### TRY IT
Each line from the one with "State.resetWith s.params with" through the last line of the records must be output exactly, both ends included.

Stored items
▼
-- ==== Sys2Proof/Tests/Slice0.lean ====
section
/-! SUPPORT. Tests on small states. Expected results come from the spec: its worked examples P1 to P9, its vectors, its rules' own
examples, or the hand-written encodings of 30_encoding.md. The last part shows, for each statement with hypotheses, a state that meets
them. -/

namespace Sys2Proof.Tests

open Sys2Proof.Machine

/-! ## Helpers -/

/-- The state an outcome goes on with. -/
def after (o : Host.Outcome State Fault Refusal) : State :=
  match o with
  | .next t => t
  | .fault _ => State.reset
  | .refused _ => State.reset

/-- A machine at `DMA_IO_BASE` = 0x40, every page RAM but pages 0xF0 (external device 9) and 0xF1 (unbound), an external device 7 at port
0x45, and the given RAM bytes. -/
def demo (ram : Memory) : State :=
  { State.reset with
    ram := ram
    plat := { ioBase := 0x40, idleMem := 0xEE, idleIo := 0xDD
              memMap := [⟨0, 0xF0, ⟨1, .ram⟩⟩, ⟨0xF0, 1, ⟨9, .external⟩⟩, ⟨0xF2, 14, ⟨1, .ram⟩⟩]
              ioMap := [⟨0x45, ⟨7, .external⟩⟩] } }

/-- The demo machine with a start write outstanding and the walker at FETCH(0) of the record at `a`. -/
def started (ram : Memory) (a : Addr) : State := startTransfer ((demo ram).setDescAddr a)

/-- The same at the pace of R79, so that one step runs the whole record. -/
def wholeRecord (ram : Memory) (a : Addr) : State := (started ram a).setPace .byRecord

/-- Bytes at rising addresses from `a` on, as RAM cells. -/
def cells (a : Nat) : List Byte → Memory
  | [] => []
  | v :: vs => if v = 0 then cells (a + 1) vs else (a, v) :: cells (a + 1) vs

/-- The RAM bytes at some addresses. -/
def bytesAt (s : State) (as : List Addr) : List Byte := as.map s.peek

/-! ## Ill-formed terms are refused -/

theorem test_wf_refuses_start_with_bit0_clear : Instr.wellFormed (.wrCtrlStart 0xFE) = false := by decide
theorem test_wf_refuses_nop_with_bit0_set : Instr.wellFormed (.wrCtrlNop 0x01) = false := by decide
theorem test_memory_wf_refuses_falling_addresses : Memory.wf [(5, 1), (4, 1)] = false := by decide
theorem test_memory_wf_refuses_blank_entry : Memory.wf [(5, 0)] = false := by decide
theorem test_memory_wf_refuses_address_past_4MiB : Memory.wf [(0x400000, 1)] = false := by decide
theorem test_platform_wf_refuses_overlap :
    Platform.wf { Platform.reset with memMap := [⟨0, 2, ⟨1, .ram⟩⟩, ⟨1, 1, ⟨2, .ram⟩⟩] } = false := by decide
theorem test_platform_wf_refuses_region_past_the_last_page :
    Platform.wf { Platform.reset with memMap := [⟨255, 2, ⟨1, .ram⟩⟩] } = false := by decide
theorem test_platform_wf_refuses_engine_port :
    Platform.wf { Platform.reset with ioBase := 0x40, ioMap := [⟨0x44, ⟨7, .external⟩⟩] } = false := by decide
theorem test_platform_wf_refuses_port_bound_twice :
    Platform.wf { Platform.reset with ioBase := 0x40, ioMap := [⟨0x45, ⟨7, .external⟩⟩, ⟨0x45, ⟨8, .external⟩⟩] } = false := by decide
theorem test_platform_wf_refuses_one_number_for_two_kinds :
    Platform.wf { Platform.reset with ioBase := 0x40, ioMap := [⟨0x45, ⟨1, .external⟩⟩] } = false := by decide
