-- ==== Sys2Proof/Machine/Ops.lean ====
section
/-! DEFINITION. The named operations over memory, registers, the output trace and reset. Reporting an error (this
block's only exception, R100) is `raise` in Flags.lean; nothing is saved, so there is no return from it (R101). -/

namespace Sys2Proof.Machine

/-! ## The bytes of the buffers -/

/-- The first byte of BITBUF (R37). -/
def bitbufBase : Nat := 0x1000

/-- The first byte of OUTBUF (R37). -/
def outbufBase : Nat := 0x10000

/-- The canonical form: offsets strictly rising. (An unlisted offset holds no value, so no entry equals it.) -/
abbrev Memory.wf (m : Memory) : Prop := m.Pairwise (fun x y => x.1 < y.1)

/-- The part of the memory from offset `a` on. -/
def Memory.seek (m : Memory) (a : Nat) : Memory := m.dropWhile (fun c => decide (c.1 < a))

/-- The part of the memory before offset `a`. -/
def Memory.below (m : Memory) (a : Nat) : Memory := m.takeWhile (fun c => decide (c.1 < a))

/-- The byte at offset `a`; none if nothing has written it since reset. -/
def Memory.read (m : Memory) (a : Nat) : Option Byte :=
  match Memory.seek m a with
  | [] => none
  | c :: _ => if c.1 = a then some c.2 else none

/-- Consecutive cells from offset `a` on. -/
def cellsFrom (a : Nat) : List Byte → Memory
  | [] => []
  | b :: bs => (a, b) :: cellsFrom (a + 1) bs

/-- Writing the bytes `bs` from offset `a` on; every other byte is as before. -/
def Memory.write (m : Memory) (a : Nat) (bs : List Byte) : Memory :=
  Memory.below m a ++ cellsFrom a bs ++ Memory.seek m (a + bs.length)

/-- The bytes of a 32-bit word, lowest first (R42). -/
def wordBytes (w : Word) : List Byte := (List.range 4).map fun i => w.extractLsb' (8 * i) 8

/-- The bytes of a sample, lowest first (R42, R46). -/
def sampleBytes (x : F64) : List Byte := (List.range 8).map fun i => x.extractLsb' (8 * i) 8

/-- The word whose bytes, lowest first, are `b 0` to `b 3` (R42). -/
def wordOfBytes (b : Nat → Byte) : Word := b 3 ++ b 2 ++ b 1 ++ b 0

/-- The 64-bit value whose bytes, lowest first, are `b 0` to `b 7` (R42). -/
def sampleOfBytes (b : Nat → Byte) : F64 := b 7 ++ b 6 ++ b 5 ++ b 4 ++ b 3 ++ b 2 ++ b 1 ++ b 0

/-- BITBUF bit `i` (R43): bit `i mod 8` of byte `i div 8`; none if its `written` flag is clear (R30). -/
def bitRead (m : Memory) (i : Nat) : Option Bool :=
  (Memory.read m (bitbufBase + i / 8)).map fun b => b.getLsbD (i % 8)

/-- OUTBUF sample `j` (R46); a byte that nothing has written is the RAM's own (log entry 5). -/
def outSample (m : Memory) (a : Nat) : F64 :=
  sampleOfBytes fun i => (Memory.read m (a + i)).getD (Config.ramByte (a + i))

/-- The `n` samples stored from offset `a` on. -/
def outSamplesFrom (m : Memory) (a : Nat) : Nat → List F64
  | 0 => []
  | n + 1 => outSample (Memory.seek m a) a :: outSamplesFrom (Memory.seek m a) (a + 8) n

/-- `OutWrite(j, out[j])` for every `j` (R76). -/
def outWrite (m : Memory) (out : List F64) : Memory := Memory.write m outbufBase (out.flatMap sampleBytes)

/-- The word at offset `off`, each byte that nothing has written taken from free draw number `draw` (R44). -/
def wordRead (m : Memory) (draw off : Nat) : Word :=
  wordOfBytes fun i => (Memory.read m (off + i)).getD (Config.freeByte draw (off + i))

/-- A word of which every byte is free draw number `draw` (R47). -/
def freeWord (draw off : Nat) : Word := wordOfBytes fun i => Config.freeByte draw (off + i)

/-! ## Registers -/

/-- The bits of the consumer slots that exist (R26). -/
def consumerMask (p : Config.Params) : Word := BitVec.ofNat 32 (2 ^ p.maxConsumers - 1)

/-- CONSUMERS as it reads (R26): bits from P_MAX_CONSUMERS on are 0. -/
def consumersReg (s : State) : Word := s.consumers &&& consumerMask s.params

/-- The value of a register (R41). -/
def regRead (s : State) : Reg → Word
  | .status => statusWord s
  | .sScheme => s.sScheme
  | .sSpb => s.sSpb
  | .sAminLo => s.sAminLo
  | .sAminHi => s.sAminHi
  | .sAmaxLo => s.sAmaxLo
  | .sAmaxHi => s.sAmaxHi
  | .aScheme => s.aScheme
  | .aSpb => s.aSpb
  | .aAminLo => s.aAminLo
  | .aAminHi => s.aAminHi
  | .aAmaxLo => s.aAmaxLo
  | .aAmaxHi => s.aAmaxHi
  | .bitlen => s.bitlen
  | .consumers => consumersReg s
  | .outlen => s.outlen
  | .maxBits => maxBitsWord s.params
  | .maxSamples => maxSamplesWord s.params
  | .params => paramsWord s.params

/-- The registers a host may write (R37); every register may be read. -/
def regWritable : Reg → Bool
  | .sScheme | .sSpb | .sAminLo | .sAminHi | .sAmaxLo | .sAmaxHi | .bitlen => true
  | .status | .aScheme | .aSpb | .aAminLo | .aAminHi | .aAmaxLo | .aAmaxHi | .consumers | .outlen | .maxBits
  | .maxSamples | .params => false

/-- A host write of a read-write register: all 32 bits, no other effect (R41). The host port refuses the others. -/
def regWrite (s : State) (r : Reg) (v : Word) : State :=
  match r with
  | .sScheme => { s with sScheme := v }
  | .sSpb => { s with sSpb := v }
  | .sAminLo => { s with sAminLo := v }
  | .sAminHi => { s with sAminHi := v }
  | .sAmaxLo => { s with sAmaxLo := v }
  | .sAmaxHi => { s with sAmaxHi := v }
  | .bitlen => { s with bitlen := v }
  | .status | .aScheme | .aSpb | .aAminLo | .aAminHi | .aAmaxLo | .aAmaxHi | .consumers | .outlen | .maxBits
  | .maxSamples | .params => s

/-- `reg(CONSUMERS)[c] <- 1` (R93). -/
def connectSlot (s : State) (c : Nat) : State := { s with consumers := s.consumers ||| ((1 : Word) <<< c) }

/-- `reg(CONSUMERS)[c] <- 0` (R94). -/
def disconnectSlot (s : State) (c : Nat) : State := { s with consumers := s.consumers &&& ~~~((1 : Word) <<< c) }

/-- CONFIG's commit (R72): the staging words are copied unchanged, CFG_VALID <- 1. -/
def commitConfig (s : State) : State :=
  { s with
    aScheme := s.sScheme
    aSpb := s.sSpb
    aAminLo := s.sAminLo
    aAminHi := s.sAminHi
    aAmaxLo := s.sAmaxLo
    aAmaxHi := s.sAmaxHi
    cfgValid := true }

/-! ## Output -/

/-- The trace entries of one delivery (R91): one that names every connected slot, none if no slot is connected. -/
def emissionOf (s : State) (x : List F64) : List Emission :=
  if consumersReg s = 0 then [] else [{ mask := consumersReg s, samples := x }]

/-- `deliver(x)` (R91). -/
def deliver (s : State) (x : List F64) : State := { s with trace := s.trace ++ emissionOf s x }

/-- The writes of `rx_commit` before the delivery (R76): OUTBUF, OUTLEN, OUT_VALID. -/
def storeOutput (s : State) (out : List F64) : State :=
  { s with mem := outWrite s.mem out, outlen := BitVec.ofNat 32 out.length, outValid := true }

/-! ## Reset -/

/-- The platform's reset (R111, R112): the state of R112; the fault mark stays, and so do the model's own `pending`
(the host's accesses go on after the reset) and `draws`. The observation of the run before it ends (R117). -/
def resetBlock (s : State) : State :=
  { State.resetWith s.params with faultMark := s.faultMark, pending := s.pending, draws := s.draws }

end Sys2Proof.Machine
end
▲
### SOLUTION TO THIS EXERCISE
  { State.resetWith s.params with faultMark := s.faultMark, pending := s.pending, draws := s.draws }

end Sys2Proof.Machine
end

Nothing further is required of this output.